**What the exercise asks**
Scan the records for the string "lean"; copy each line where it occurs.

====== Entries shown

-- ==== Sys2Proof/Machine/Dispatch.lean ====
section
/-!
DEFINITION. Sys2Proof/Machine/Dispatch.lean: one arm per constructor of Instr, each one call of its meaning.
-/

namespace Sys2Proof.Machine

============

**Answer to the problem**
-- ==== Sys2Proof/Machine/Dispatch.lean ====
DEFINITION. Sys2Proof/Machine/Dispatch.lean: one arm per constructor of Instr, each one call of its meaning.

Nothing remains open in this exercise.